**Activity**
From the data below, retype exactly the lines starting with the one that contains "dynT1 : Nat := 0" and ending with the one that contains "(Table 8-4). -/", both included.

Stored data entries:
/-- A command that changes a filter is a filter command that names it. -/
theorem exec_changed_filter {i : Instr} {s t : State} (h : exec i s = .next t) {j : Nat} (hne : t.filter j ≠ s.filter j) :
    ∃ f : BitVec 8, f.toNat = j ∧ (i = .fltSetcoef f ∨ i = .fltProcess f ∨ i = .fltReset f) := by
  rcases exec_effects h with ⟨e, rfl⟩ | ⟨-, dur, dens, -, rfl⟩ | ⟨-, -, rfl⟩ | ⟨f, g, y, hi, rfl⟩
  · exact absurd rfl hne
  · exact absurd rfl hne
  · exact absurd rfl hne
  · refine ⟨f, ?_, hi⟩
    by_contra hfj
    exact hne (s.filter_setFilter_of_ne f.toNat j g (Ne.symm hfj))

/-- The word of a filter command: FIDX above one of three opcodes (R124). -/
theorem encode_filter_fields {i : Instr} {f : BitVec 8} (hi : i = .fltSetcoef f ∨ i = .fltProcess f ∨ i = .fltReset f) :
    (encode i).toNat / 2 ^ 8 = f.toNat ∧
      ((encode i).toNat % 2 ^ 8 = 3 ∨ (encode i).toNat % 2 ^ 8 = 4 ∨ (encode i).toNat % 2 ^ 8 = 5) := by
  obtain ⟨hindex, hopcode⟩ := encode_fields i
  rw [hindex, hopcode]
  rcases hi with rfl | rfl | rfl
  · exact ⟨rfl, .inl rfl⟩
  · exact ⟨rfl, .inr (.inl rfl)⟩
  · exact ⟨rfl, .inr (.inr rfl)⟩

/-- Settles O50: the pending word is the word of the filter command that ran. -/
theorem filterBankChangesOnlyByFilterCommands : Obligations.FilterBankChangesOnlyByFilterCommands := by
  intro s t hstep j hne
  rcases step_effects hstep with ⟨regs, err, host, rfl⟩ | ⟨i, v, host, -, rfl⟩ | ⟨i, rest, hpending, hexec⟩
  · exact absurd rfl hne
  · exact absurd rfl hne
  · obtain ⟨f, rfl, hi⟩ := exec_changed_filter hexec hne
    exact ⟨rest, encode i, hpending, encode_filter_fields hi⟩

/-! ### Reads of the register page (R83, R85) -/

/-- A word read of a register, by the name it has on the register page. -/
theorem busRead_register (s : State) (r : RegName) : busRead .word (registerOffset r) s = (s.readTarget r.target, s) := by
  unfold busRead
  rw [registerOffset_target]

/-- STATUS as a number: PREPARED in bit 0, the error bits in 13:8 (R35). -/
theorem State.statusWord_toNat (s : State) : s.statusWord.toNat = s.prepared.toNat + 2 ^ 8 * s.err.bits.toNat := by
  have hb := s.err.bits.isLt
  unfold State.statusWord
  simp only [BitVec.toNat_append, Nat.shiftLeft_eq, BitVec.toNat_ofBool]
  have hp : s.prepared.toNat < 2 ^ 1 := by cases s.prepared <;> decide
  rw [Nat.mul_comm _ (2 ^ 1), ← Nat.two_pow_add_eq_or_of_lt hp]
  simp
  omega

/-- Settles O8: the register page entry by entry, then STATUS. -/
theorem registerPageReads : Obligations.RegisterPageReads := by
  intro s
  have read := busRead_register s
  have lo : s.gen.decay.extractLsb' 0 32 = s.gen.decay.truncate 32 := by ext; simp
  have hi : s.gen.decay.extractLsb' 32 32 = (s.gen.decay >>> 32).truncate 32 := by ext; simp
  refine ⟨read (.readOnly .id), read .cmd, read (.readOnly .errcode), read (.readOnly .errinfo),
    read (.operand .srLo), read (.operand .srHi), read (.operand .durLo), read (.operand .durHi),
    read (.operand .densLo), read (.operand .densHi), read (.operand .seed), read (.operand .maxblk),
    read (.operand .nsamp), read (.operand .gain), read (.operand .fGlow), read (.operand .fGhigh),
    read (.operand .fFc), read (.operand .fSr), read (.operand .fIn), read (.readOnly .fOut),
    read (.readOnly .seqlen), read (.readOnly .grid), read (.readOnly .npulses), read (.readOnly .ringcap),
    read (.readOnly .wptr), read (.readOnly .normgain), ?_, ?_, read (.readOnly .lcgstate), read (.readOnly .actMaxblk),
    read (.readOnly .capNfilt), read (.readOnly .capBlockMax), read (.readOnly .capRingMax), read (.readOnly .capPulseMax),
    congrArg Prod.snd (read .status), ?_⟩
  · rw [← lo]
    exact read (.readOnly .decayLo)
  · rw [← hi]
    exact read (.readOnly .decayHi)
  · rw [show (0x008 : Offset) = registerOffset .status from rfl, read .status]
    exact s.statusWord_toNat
* * *
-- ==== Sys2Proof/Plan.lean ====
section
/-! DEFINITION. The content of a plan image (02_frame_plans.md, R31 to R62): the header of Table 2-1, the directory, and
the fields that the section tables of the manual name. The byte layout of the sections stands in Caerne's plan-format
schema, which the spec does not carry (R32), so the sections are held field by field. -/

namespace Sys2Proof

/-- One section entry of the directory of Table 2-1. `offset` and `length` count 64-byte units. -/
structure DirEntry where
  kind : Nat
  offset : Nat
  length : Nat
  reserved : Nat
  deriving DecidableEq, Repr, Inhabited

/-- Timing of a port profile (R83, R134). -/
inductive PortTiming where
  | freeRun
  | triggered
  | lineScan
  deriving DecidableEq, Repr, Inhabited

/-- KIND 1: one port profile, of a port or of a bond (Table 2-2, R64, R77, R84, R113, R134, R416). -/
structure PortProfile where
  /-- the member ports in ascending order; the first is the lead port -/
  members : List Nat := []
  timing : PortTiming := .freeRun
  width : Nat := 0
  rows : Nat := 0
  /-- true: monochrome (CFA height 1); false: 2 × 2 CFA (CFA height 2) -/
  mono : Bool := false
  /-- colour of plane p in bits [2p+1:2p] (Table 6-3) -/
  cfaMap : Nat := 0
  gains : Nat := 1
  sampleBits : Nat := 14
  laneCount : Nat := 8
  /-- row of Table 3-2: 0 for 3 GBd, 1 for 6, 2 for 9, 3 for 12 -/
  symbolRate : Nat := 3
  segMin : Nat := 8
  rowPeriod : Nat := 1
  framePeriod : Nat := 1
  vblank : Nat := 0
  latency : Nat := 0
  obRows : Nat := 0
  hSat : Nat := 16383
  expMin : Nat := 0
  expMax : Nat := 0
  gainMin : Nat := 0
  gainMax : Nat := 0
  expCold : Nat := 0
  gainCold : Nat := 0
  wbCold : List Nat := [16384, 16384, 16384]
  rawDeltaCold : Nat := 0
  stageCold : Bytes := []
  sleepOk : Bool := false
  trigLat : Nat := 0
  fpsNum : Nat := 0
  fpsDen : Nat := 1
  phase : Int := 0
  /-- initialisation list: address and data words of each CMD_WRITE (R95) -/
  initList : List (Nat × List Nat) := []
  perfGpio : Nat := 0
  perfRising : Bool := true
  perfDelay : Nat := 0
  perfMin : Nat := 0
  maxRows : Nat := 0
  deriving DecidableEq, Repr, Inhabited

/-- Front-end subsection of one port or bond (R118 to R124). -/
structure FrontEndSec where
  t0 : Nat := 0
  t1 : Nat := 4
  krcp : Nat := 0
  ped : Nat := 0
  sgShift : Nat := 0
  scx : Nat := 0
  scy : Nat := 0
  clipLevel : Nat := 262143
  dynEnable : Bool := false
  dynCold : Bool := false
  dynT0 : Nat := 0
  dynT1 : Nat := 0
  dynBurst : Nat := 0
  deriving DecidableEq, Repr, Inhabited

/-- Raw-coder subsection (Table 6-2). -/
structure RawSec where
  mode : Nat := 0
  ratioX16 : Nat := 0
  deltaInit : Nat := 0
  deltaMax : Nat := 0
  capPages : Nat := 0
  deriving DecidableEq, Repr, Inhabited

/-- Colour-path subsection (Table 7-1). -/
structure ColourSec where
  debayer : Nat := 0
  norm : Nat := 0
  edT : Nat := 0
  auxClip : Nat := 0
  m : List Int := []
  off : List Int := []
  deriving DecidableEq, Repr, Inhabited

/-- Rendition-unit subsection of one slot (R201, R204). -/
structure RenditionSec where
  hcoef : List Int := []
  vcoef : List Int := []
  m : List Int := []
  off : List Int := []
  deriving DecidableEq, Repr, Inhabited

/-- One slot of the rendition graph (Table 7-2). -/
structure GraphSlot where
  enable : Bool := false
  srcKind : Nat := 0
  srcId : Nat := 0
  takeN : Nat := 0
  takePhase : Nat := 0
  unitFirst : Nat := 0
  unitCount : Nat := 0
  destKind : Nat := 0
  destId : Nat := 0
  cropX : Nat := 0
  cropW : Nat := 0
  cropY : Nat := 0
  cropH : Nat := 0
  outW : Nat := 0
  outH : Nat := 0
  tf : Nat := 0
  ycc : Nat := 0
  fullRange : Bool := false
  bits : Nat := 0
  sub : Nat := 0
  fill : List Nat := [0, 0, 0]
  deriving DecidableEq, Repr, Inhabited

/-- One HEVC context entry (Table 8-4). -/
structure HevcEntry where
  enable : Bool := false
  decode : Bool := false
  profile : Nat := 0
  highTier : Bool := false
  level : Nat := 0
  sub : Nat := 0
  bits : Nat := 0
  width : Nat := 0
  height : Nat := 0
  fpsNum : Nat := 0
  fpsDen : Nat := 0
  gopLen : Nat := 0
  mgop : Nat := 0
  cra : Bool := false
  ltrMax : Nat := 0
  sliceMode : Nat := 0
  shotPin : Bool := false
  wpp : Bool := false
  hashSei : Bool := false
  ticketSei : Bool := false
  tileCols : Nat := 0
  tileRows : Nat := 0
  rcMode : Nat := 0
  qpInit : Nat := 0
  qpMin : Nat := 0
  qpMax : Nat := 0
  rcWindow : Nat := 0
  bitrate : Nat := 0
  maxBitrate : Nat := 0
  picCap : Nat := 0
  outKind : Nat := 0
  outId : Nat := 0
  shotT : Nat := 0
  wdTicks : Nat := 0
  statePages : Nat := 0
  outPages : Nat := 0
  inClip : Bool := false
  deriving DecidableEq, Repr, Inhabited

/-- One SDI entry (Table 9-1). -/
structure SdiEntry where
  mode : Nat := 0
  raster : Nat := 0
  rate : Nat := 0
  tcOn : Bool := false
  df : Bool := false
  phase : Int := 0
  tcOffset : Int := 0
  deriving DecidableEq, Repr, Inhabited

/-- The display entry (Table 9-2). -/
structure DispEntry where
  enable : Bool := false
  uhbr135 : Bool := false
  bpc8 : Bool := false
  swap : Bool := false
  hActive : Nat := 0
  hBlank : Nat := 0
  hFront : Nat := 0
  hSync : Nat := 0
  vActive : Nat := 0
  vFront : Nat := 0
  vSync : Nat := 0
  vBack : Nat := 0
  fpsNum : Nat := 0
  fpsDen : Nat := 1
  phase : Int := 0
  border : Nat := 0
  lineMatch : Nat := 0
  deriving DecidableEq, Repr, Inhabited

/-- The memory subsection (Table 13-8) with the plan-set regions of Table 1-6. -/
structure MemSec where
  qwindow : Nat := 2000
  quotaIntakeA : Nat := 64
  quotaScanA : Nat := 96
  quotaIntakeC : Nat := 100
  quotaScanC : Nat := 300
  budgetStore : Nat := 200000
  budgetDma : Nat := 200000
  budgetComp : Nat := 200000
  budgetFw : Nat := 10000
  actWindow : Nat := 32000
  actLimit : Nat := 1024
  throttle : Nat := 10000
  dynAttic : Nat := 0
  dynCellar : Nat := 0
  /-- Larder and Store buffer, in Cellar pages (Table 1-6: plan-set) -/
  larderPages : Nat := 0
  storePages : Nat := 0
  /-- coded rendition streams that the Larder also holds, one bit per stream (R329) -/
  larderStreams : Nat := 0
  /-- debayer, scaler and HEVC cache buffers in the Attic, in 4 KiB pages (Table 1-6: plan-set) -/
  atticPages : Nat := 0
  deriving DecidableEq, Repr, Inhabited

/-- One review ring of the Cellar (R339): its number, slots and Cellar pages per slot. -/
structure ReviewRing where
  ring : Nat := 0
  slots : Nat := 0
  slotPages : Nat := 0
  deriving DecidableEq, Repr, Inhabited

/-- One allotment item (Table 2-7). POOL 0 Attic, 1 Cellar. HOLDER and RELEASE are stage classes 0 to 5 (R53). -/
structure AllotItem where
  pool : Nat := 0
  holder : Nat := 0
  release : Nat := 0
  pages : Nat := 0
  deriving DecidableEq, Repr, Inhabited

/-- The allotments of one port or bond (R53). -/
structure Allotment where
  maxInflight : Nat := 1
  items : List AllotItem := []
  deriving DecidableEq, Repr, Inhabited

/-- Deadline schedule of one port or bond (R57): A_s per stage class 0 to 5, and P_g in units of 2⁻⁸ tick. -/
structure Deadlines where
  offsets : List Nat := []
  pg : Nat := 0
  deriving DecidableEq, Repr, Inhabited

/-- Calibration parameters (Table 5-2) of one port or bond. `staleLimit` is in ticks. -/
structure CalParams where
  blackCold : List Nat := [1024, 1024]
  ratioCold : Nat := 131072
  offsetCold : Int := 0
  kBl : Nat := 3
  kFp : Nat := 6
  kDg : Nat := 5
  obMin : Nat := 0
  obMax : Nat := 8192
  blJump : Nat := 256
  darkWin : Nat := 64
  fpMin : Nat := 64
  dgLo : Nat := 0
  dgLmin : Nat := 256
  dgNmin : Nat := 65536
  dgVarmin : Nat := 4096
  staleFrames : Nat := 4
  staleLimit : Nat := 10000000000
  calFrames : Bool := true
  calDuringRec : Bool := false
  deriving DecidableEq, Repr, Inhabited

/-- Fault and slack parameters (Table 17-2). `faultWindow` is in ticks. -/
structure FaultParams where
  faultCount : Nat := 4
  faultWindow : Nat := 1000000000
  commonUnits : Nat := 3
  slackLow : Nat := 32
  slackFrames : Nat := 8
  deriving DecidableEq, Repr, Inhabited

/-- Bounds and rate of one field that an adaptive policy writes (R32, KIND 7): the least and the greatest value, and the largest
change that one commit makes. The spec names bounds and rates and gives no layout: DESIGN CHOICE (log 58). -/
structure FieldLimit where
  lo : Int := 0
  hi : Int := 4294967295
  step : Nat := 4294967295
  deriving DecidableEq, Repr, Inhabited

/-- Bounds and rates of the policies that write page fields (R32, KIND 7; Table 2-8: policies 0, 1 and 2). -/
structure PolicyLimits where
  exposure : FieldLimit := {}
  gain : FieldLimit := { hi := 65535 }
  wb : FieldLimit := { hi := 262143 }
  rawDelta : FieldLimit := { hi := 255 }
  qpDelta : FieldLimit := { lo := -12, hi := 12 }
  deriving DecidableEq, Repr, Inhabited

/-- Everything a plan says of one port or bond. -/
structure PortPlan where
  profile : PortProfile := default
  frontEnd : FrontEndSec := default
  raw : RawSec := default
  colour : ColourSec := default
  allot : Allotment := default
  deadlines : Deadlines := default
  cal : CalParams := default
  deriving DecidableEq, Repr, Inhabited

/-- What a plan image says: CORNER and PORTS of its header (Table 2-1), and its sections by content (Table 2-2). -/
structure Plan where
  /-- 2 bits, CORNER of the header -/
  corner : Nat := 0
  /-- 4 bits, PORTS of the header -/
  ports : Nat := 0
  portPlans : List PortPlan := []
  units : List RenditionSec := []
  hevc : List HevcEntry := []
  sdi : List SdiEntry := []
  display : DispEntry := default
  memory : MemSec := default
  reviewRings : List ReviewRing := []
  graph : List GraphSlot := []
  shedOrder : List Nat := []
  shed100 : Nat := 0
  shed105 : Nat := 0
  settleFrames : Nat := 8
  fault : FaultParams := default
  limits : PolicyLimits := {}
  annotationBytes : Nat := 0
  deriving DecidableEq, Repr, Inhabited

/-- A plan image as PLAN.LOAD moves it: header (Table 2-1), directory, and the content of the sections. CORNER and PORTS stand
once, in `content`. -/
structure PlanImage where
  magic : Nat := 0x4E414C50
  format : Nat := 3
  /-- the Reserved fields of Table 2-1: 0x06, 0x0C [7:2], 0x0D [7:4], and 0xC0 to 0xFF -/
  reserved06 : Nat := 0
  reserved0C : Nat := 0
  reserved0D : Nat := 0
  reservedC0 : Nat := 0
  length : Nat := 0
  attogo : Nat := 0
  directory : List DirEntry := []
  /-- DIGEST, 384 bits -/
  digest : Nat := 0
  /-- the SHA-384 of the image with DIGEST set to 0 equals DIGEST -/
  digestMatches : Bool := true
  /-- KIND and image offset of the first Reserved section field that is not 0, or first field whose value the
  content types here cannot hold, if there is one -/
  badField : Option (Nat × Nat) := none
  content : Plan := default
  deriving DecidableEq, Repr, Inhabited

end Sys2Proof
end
---
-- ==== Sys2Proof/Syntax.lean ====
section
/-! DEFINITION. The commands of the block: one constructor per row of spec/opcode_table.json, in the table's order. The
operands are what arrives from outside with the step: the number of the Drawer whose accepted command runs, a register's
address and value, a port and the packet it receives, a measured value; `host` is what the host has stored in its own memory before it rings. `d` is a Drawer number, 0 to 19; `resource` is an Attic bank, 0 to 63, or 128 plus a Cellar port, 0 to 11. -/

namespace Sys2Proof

**Response to the exercise**
  dynT1 : Nat := 0
  dynBurst : Nat := 0
  deriving DecidableEq, Repr, Inhabited

/-- Raw-coder subsection (Table 6-2). -/
structure RawSec where
  mode : Nat := 0
  ratioX16 : Nat := 0
  deltaInit : Nat := 0
  deltaMax : Nat := 0
  capPages : Nat := 0
  deriving DecidableEq, Repr, Inhabited

/-- Colour-path subsection (Table 7-1). -/
structure ColourSec where
  debayer : Nat := 0
  norm : Nat := 0
  edT : Nat := 0
  auxClip : Nat := 0
  m : List Int := []
  off : List Int := []
  deriving DecidableEq, Repr, Inhabited

/-- Rendition-unit subsection of one slot (R201, R204). -/
structure RenditionSec where
  hcoef : List Int := []
  vcoef : List Int := []
  m : List Int := []
  off : List Int := []
  deriving DecidableEq, Repr, Inhabited

/-- One slot of the rendition graph (Table 7-2). -/
structure GraphSlot where
  enable : Bool := false
  srcKind : Nat := 0
  srcId : Nat := 0
  takeN : Nat := 0
  takePhase : Nat := 0
  unitFirst : Nat := 0
  unitCount : Nat := 0
  destKind : Nat := 0
  destId : Nat := 0
  cropX : Nat := 0
  cropW : Nat := 0
  cropY : Nat := 0
  cropH : Nat := 0
  outW : Nat := 0
  outH : Nat := 0
  tf : Nat := 0
  ycc : Nat := 0
  fullRange : Bool := false
  bits : Nat := 0
  sub : Nat := 0
  fill : List Nat := [0, 0, 0]
  deriving DecidableEq, Repr, Inhabited

/-- One HEVC context entry (Table 8-4). -/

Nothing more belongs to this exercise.